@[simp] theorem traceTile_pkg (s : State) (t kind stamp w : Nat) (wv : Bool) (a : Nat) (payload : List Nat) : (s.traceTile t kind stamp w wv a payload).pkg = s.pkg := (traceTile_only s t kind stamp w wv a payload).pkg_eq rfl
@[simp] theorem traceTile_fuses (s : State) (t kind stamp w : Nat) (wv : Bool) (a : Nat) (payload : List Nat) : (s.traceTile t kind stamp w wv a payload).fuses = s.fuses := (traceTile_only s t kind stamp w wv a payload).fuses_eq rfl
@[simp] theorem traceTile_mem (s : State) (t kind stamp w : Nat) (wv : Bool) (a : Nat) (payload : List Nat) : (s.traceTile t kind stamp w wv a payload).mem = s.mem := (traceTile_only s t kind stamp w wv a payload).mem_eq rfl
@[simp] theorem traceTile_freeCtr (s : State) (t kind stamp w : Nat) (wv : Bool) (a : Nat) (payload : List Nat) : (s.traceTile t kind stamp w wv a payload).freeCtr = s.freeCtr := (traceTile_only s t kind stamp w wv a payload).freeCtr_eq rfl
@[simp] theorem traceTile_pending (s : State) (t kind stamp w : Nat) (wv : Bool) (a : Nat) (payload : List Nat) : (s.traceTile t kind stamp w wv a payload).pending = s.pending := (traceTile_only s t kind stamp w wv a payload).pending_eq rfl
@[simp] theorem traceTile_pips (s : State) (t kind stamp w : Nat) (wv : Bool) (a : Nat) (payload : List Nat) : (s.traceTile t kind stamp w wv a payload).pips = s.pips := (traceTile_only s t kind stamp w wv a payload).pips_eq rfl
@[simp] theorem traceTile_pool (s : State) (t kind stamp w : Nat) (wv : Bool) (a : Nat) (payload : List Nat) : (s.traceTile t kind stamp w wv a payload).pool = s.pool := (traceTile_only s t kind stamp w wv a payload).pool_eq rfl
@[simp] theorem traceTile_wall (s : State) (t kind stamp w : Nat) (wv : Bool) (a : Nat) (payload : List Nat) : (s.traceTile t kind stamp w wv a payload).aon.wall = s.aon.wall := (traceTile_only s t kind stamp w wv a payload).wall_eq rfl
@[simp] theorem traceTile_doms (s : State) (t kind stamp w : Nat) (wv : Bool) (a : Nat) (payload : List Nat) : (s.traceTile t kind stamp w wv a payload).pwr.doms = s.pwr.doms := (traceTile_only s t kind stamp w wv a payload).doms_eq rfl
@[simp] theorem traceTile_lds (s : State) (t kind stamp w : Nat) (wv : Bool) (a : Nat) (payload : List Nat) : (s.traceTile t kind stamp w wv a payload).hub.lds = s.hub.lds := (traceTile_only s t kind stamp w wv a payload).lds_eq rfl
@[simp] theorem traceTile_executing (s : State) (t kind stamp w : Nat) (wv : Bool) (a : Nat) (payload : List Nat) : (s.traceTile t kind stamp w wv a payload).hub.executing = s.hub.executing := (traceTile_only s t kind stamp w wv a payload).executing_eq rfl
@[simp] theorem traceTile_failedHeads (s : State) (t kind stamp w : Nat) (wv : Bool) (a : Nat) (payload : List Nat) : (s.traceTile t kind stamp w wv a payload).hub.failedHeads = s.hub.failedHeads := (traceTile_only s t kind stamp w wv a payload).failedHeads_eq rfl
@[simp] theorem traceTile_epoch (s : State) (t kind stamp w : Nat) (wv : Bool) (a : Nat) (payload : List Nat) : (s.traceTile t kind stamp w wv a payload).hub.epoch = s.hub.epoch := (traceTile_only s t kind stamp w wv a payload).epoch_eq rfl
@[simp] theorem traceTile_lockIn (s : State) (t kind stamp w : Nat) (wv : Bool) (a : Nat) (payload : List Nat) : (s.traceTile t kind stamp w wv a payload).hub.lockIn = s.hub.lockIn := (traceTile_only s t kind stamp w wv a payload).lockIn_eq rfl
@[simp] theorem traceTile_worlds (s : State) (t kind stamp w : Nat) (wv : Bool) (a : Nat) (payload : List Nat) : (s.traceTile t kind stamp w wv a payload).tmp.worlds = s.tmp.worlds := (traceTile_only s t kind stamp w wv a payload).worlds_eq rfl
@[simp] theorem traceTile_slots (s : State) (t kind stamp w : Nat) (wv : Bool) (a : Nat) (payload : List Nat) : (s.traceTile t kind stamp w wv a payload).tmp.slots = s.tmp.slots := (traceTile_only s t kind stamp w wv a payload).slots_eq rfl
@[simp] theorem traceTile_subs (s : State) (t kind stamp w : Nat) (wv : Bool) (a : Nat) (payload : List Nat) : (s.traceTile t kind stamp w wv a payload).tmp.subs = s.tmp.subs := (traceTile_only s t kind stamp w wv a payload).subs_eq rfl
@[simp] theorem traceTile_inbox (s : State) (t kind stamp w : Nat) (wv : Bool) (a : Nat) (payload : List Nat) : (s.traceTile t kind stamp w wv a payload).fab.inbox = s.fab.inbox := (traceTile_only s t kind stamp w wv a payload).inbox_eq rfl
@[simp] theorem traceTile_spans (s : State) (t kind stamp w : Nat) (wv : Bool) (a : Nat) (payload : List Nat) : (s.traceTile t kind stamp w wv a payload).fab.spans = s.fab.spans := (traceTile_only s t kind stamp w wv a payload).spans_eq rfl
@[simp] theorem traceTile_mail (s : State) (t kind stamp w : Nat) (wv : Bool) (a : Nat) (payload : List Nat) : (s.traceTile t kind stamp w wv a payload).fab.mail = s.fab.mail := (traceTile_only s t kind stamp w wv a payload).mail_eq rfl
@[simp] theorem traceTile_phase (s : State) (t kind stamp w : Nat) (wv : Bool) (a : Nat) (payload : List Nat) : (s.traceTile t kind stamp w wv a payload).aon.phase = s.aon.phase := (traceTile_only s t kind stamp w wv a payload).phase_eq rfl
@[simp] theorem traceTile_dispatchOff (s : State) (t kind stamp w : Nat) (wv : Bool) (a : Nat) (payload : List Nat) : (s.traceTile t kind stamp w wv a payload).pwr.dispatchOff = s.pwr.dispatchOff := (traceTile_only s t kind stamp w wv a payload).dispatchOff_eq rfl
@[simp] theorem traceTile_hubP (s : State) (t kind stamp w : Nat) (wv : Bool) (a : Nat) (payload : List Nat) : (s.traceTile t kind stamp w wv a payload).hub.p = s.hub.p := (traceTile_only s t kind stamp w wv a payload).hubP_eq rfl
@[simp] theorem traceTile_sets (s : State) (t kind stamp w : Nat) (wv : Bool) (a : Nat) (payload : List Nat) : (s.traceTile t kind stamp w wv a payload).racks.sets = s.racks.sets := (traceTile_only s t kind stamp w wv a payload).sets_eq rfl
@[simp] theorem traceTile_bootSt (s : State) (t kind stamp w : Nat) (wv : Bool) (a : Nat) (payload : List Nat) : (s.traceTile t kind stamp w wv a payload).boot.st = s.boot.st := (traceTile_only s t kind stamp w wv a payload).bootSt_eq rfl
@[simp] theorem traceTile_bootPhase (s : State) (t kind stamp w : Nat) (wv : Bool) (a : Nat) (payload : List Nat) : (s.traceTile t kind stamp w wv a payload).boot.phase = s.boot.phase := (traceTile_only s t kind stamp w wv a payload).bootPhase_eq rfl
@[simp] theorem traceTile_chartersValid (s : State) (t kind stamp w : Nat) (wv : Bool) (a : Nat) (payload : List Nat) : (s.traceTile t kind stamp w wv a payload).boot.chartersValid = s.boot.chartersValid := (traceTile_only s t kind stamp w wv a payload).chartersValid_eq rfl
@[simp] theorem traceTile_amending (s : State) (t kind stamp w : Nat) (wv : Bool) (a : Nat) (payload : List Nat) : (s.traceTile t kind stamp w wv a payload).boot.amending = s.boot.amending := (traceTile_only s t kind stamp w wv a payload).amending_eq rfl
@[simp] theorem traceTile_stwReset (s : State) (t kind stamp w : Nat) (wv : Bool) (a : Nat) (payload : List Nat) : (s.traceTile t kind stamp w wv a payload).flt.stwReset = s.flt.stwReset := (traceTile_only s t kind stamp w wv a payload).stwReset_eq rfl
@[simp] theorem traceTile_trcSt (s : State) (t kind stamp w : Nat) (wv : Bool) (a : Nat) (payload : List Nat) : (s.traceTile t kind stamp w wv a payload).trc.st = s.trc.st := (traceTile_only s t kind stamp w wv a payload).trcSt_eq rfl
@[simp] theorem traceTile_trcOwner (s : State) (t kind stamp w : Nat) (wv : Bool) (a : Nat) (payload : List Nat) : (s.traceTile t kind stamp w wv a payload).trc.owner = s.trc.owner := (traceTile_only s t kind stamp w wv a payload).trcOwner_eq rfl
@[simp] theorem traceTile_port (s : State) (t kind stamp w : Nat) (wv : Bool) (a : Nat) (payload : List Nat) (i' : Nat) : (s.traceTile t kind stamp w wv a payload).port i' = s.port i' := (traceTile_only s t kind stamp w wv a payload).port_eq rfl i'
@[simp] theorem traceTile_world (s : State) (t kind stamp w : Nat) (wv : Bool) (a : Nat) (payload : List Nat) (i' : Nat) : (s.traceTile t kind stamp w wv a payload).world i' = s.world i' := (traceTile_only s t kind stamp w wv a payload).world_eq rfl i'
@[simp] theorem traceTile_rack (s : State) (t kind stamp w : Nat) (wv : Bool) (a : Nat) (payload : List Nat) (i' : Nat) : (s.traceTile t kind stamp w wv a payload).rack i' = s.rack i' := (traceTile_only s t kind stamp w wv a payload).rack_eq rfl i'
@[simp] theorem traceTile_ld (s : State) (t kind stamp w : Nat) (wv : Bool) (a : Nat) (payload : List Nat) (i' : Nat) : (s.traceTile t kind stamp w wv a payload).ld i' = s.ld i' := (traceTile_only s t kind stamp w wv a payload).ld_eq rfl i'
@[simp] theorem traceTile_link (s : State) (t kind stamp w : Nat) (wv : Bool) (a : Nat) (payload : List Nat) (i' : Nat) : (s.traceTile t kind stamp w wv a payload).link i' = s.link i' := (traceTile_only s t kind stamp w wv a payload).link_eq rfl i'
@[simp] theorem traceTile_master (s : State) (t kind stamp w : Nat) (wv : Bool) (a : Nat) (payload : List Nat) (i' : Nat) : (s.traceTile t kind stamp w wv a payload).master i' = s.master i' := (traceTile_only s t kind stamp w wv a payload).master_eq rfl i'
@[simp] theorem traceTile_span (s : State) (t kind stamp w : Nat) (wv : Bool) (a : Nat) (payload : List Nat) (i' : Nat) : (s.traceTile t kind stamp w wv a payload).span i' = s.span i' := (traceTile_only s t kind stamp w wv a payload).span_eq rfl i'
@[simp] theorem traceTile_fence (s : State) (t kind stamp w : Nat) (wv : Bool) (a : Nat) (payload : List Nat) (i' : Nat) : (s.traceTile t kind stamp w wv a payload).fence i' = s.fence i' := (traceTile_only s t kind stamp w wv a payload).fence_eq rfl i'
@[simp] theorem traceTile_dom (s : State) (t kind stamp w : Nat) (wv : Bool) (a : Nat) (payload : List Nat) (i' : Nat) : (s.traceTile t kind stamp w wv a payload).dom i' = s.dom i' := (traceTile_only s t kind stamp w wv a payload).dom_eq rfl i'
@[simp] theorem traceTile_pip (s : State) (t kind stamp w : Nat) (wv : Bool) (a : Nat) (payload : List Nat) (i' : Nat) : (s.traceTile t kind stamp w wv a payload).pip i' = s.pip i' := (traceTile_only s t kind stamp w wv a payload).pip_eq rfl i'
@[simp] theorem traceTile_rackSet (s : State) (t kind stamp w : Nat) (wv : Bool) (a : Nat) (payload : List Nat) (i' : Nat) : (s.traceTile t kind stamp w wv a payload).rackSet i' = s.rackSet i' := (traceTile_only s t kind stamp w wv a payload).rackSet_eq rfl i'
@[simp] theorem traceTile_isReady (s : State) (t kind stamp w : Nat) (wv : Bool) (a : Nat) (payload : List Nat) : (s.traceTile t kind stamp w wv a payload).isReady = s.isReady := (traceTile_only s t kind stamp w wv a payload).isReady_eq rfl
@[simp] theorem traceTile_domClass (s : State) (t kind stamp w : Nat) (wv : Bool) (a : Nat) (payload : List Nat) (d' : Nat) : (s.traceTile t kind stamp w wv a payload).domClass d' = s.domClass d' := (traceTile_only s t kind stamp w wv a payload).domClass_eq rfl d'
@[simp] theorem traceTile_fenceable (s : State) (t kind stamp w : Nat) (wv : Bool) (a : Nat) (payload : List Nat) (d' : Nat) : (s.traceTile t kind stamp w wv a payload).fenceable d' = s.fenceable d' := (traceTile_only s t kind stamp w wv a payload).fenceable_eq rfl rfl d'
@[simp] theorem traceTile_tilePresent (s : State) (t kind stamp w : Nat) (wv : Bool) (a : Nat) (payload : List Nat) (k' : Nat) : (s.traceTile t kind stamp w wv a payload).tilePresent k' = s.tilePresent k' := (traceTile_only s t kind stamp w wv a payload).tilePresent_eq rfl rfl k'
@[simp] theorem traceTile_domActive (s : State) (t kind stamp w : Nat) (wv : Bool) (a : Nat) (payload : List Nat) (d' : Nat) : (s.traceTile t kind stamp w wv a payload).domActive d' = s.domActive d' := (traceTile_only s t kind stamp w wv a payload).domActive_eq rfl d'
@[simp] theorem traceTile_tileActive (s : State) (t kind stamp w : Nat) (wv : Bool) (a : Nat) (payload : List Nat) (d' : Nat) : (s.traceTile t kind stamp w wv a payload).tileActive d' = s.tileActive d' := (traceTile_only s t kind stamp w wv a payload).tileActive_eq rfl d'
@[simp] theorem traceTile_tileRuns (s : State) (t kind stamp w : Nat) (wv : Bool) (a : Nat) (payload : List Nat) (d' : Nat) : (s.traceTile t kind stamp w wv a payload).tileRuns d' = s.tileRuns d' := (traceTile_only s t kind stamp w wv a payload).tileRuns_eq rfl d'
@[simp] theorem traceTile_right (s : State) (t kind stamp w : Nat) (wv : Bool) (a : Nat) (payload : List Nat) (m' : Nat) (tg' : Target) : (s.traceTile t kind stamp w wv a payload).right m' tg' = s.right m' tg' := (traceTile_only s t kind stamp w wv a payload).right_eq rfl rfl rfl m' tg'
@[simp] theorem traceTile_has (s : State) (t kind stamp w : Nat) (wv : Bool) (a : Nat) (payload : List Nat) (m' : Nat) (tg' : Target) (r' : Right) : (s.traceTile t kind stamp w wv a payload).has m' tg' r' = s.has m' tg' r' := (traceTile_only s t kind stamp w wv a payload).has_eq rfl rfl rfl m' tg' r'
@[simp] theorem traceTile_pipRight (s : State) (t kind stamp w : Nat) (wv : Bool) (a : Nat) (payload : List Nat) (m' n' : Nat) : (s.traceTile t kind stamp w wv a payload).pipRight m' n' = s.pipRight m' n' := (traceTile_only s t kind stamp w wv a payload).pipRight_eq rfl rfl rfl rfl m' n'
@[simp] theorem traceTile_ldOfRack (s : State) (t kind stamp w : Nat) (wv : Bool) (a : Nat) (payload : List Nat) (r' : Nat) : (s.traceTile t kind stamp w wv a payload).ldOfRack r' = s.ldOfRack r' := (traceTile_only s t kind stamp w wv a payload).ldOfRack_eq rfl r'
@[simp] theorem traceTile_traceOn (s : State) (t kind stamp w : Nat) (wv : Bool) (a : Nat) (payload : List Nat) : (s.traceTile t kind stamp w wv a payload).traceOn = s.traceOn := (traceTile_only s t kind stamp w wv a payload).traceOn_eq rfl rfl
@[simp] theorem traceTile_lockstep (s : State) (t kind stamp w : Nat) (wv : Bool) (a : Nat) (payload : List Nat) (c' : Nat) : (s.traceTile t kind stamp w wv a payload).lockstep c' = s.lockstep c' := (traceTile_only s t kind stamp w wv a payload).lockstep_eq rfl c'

Task: Return word for word the lines above from the line with "a payload).freeCtr_eq rfl" to the line with "a payload).pips_eq rfl", including both and leaving out all others.

Exercise response:
@[simp] theorem traceTile_freeCtr (s : State) (t kind stamp w : Nat) (wv : Bool) (a : Nat) (payload : List Nat) : (s.traceTile t kind stamp w wv a payload).freeCtr = s.freeCtr := (traceTile_only s t kind stamp w wv a payload).freeCtr_eq rfl
@[simp] theorem traceTile_pending (s : State) (t kind stamp w : Nat) (wv : Bool) (a : Nat) (payload : List Nat) : (s.traceTile t kind stamp w wv a payload).pending = s.pending := (traceTile_only s t kind stamp w wv a payload).pending_eq rfl
@[simp] theorem traceTile_pips (s : State) (t kind stamp w : Nat) (wv : Bool) (a : Nat) (payload : List Nat) : (s.traceTile t kind stamp w wv a payload).pips = s.pips := (traceTile_only s t kind stamp w wv a payload).pips_eq rfl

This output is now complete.